938 stars 151 forks source link

Compute Viterbi Decode in parallel on minibatch #16

Closed JeppeHallgren closed 6 years ago

JeppeHallgren commented 6 years ago

Currently each sample in the minibatch is processed serially in viterbi_decode. The below change removes the for-loop and instead computes the best paths for all the samples at once.

For my specific use case (minibatch_size = 50, num_tags = 85, avg sequence length = 1000), this gave a 3x speed-up when executed on a GPU.

Tests and linters pass.

coveralls commented 6 years ago

Coverage remained the same at 100.0% when pulling 9c57104ced2658db6757da49908ceb788050b38d on JeppeHallgren:feature/batched-viterbi-decode into 839299625cd2fdae4a9b3d6aa87c230010f7961e on kmkurn:master.

kmkurn commented 6 years ago

Hi, thank you so much for this!

This looks really great, but I can't accept it without tests. Can you please add tests to check if the result from a batched Viterbi decoding is exactly the same as the non-batched one? Also, just to confirm, the 3x speed up was compared to the non-batched version and both versions were run on a GPU, right?

JeppeHallgren commented 6 years ago

@kmkurn cool - yes, the output of the batched version should be exactly the same as the un-batched. If we get a good way of manually setting the internal parameters ( #18 :) ), so the model is not randomly initialized, I can add a test that checks that the output of viterbi decode didn't change before and after this PR.

Yes, the speedup was compared to the unbatched version and both cases were run on a GPU.

kmkurn commented 6 years ago

Great! Anyway, I think you can test by simulating a non-batched version via a loop and running the batched version, and then check if the two results are equal. That shouldn't require setting the internal parameters.

Yes, the speedup was compared to the unbatched version and both cases were run on a GPU.

Awesome!

JeppeHallgren commented 6 years ago

test by simulating a non-batched version via a loop and running the batched version, and then check if the two results are equal.

@kmkurn I did this on my local machine and it seems to work. I can't do this in a test though since the old non-batched version no longer exist after the above change?

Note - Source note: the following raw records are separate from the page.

-- ==== Sys2Proof/Laws/PerInstr.lean ====
section
/-! SUPPORT. For every instruction: its encoding stands in its own row of spec/opcode_table.json. -/

namespace Sys2Proof.Laws.TableRow

open Sys2Proof Sys2Proof.Machine

/-- The byte a row's mask applies to: the select of the port, byte 1 of a report (30_encoding.md R71, R91), byte 0
of a payload (R90). -/
def matchedByte : Issue → Byte
  | .op bytes => readByte bytes 0
  | .report r => r.flags
  | .payload p => readByte p 0

/-- `mask` and `match` of the row an instruction stands in. A row that states a condition on byte 0 or 2 instead of
one on the flags has mask 0; a TAG row's byte is the tag parameter. -/
def row (c : Params) : Instr → Byte × Byte
  | .enc _ => (0x0F, 0x0)
  | .asm _ => (0x0F, 0x1)
  | .aclr => (0x0F, 0x2)
  | .inp _ => (0x0F, 0x3)
  | .eclr _ => (0x0F, 0x4)
  | .cfgd _ => (0x0F, 0x5)
  | .cfge _ => (0x0F, 0x6)
  | .cfgu _ => (0x0F, 0x7)
  | .idd _ => (0x0F, 0x8)
  | .diag _ => (0x0F, 0x9)
  | .asmMid _ => (0x05, 0x00)
  | .asmEnd _ => (0x05, 0x01)
  | .asmStart _ => (0x05, 0x04)
  | .asmSingle _ => (0x05, 0x05)
  | .asmMalformed _ => (0x00, 0x00)
  | .asmIgnored _ => (0x00, 0x00)
  | .asmHcf _ => (0x02, 0x02)
  | .asmDevinfo _ => (0x80, 0x80)
  | .inpReport _ => (0x00, 0x00)
  | .tagGetDeviceInfo _ => (0xFF, c.tags.getDeviceInfo)
  | .tagGetConfig _ => (0xFF, c.tags.getConfig)
  | .tagGetConfigV5 _ => (0xFF, c.tags.getConfigV5)
  | .tagWriteConfig _ => (0xFF, c.tags.writeConfig)
  | .tagWriteConfigV5 _ => (0xFF, c.tags.writeConfigV5)
  | .tagFactoryReset _ => (0xFF, c.tags.factoryReset)
  | .tagSetLightStrip _ => (0xFF, c.tags.setLightStrip)
  | .tagForceRecalibration _ => (0xFF, c.tags.forceRecalibration)
  | .tagGetSensorTestData _ => (0xFF, c.tags.getSensorTestData)

/-- A well-formed instruction's encoding agrees with its row under the row's mask. -/
def Statement (i : Instr) : Prop :=
  ∀ c : Params, i.WellFormed c = true → matchedByte (encode c i) &&& (row c i).1 = (row c i).2

theorem and_full (b : Byte) : b &&& 0xFF = b := by
  have h : ∀ b : BitVec 8, b &&& 0xFF = b := by decide
  exact h b

theorem and_zero (b : Byte) : b &&& 0x00 = 0x00 := by simp

theorem enc (cmd : List Byte) : Statement (.enc cmd) := fun _ _ => by simp [matchedByte, encode, row, readByte]
theorem asm (r : Report) : Statement (.asm r) := fun _ _ => by simp [matchedByte, encode, row, readByte]
theorem aclr : Statement .aclr := fun _ _ => by simp [matchedByte, encode, row, readByte]
theorem inp (r : Report) : Statement (.inp r) := fun _ _ => by simp [matchedByte, encode, row, readByte]
theorem eclr (mask : Byte) : Statement (.eclr mask) := fun _ _ => by simp [matchedByte, encode, row, readByte]
theorem cfgd (b : List Byte) : Statement (.cfgd b) := fun _ _ => by simp [matchedByte, encode, row, readByte]
theorem cfge (record : ConfigRecord) : Statement (.cfge record) := fun _ _ => by simp [matchedByte, encode, row, readByte]
theorem cfgu (p : List Byte) : Statement (.cfgu p) := fun _ _ => by simp [matchedByte, encode, row, readByte]
theorem idd (p : List Byte) : Statement (.idd p) := fun _ _ => by simp [matchedByte, encode, row, readByte]
theorem diag (w : List Word) : Statement (.diag w) := fun _ _ => by simp [matchedByte, encode, row, readByte]

theorem asmMid (r : Report) : Statement (.asmMid r) := fun c h => by
  simp only [Instr.WellFormed, Bool.and_eq_true, Report.flagsMatch, decide_eq_true_eq] at h
  exact h.1.2

theorem asmEnd (r : Report) : Statement (.asmEnd r) := fun c h => by
  simp only [Instr.WellFormed, Bool.and_eq_true, Report.flagsMatch, decide_eq_true_eq] at h
  exact h.1.2

theorem asmStart (r : Report) : Statement (.asmStart r) := fun c h => by
  simp only [Instr.WellFormed, Bool.and_eq_true, Report.flagsMatch, decide_eq_true_eq] at h
  exact h.1.2

theorem asmSingle (r : Report) : Statement (.asmSingle r) := fun c h => by
  simp only [Instr.WellFormed, Bool.and_eq_true, Report.flagsMatch, decide_eq_true_eq] at h
  exact h.1.2

theorem asmMalformed (r : Report) : Statement (.asmMalformed r) := fun _ _ => and_zero _
theorem asmIgnored (r : Report) : Statement (.asmIgnored r) := fun _ _ => and_zero _

theorem asmHcf (r : Report) : Statement (.asmHcf r) := fun c h => by
  simp only [Instr.WellFormed, Bool.and_eq_true, Report.flagsMatch, decide_eq_true_eq] at h
  exact h.1.2

theorem asmDevinfo (r : Report) : Statement (.asmDevinfo r) := fun c h => by
  simp only [Instr.WellFormed, Bool.and_eq_true, Report.flagsMatch, decide_eq_true_eq] at h
  exact h.2

theorem inpReport (r : Report) : Statement (.inpReport r) := fun _ _ => and_zero _
theorem tagGetDeviceInfo (body : List Byte) : Statement (.tagGetDeviceInfo body) := fun _ _ => and_full _
theorem tagGetConfig (body : List Byte) : Statement (.tagGetConfig body) := fun _ _ => and_full _
theorem tagGetConfigV5 (body : List Byte) : Statement (.tagGetConfigV5 body) := fun _ _ => and_full _
theorem tagWriteConfig (body : List Byte) : Statement (.tagWriteConfig body) := fun _ _ => and_full _
theorem tagWriteConfigV5 (body : List Byte) : Statement (.tagWriteConfigV5 body) := fun _ _ => and_full _
theorem tagFactoryReset (body : List Byte) : Statement (.tagFactoryReset body) := fun _ _ => and_full _
theorem tagSetLightStrip (body : List Byte) : Statement (.tagSetLightStrip body) := fun _ _ => and_full _
theorem tagForceRecalibration (body : List Byte) : Statement (.tagForceRecalibration body) := fun _ _ => and_full _
theorem tagGetSensorTestData (body : List Byte) : Statement (.tagGetSensorTestData body) := fun _ _ => and_full _

end Sys2Proof.Laws.TableRow
end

kmkurn commented 6 years ago

What I meant is something like

from torchcrf import CRF
import torch

batch_size, seq_len, num_tags = 2, 3, 4
crf = CRF(num_tags)
emissions = torch.randn(batch_size, seq_len, num_tags)
mask = torch.ByteTensor([[1, 1, 1], [1, 1, 0]])

# non-batched
non_batched = []
for emissions_, mask_ in zip(emissions, mask):
    # shape: (1, seq_len, num_tags)
    emissions_ = emissions_.unsqueeze(0)
    # shape: (1, seq_len, num_tags)
    mask_ = mask_.unsqueeze(0)

    result = crf.decode(emissions_, mask=mask_)
    assert len(result) == 1
    non_batched.append(result[0])

# batched
batched = crf.decode(emissions, mask=mask)

assert non_batched == batched

I probably messed up the dimension order but you get the idea.

JeppeHallgren commented 6 years ago

@kmkurn I fixed the dimensions order and added the test.

JeppeHallgren commented 6 years ago

@kmkurn let me know if you want other changes here

JeppeHallgren commented 6 years ago

@kmkurn All your comments should have been fixed in the latest commit.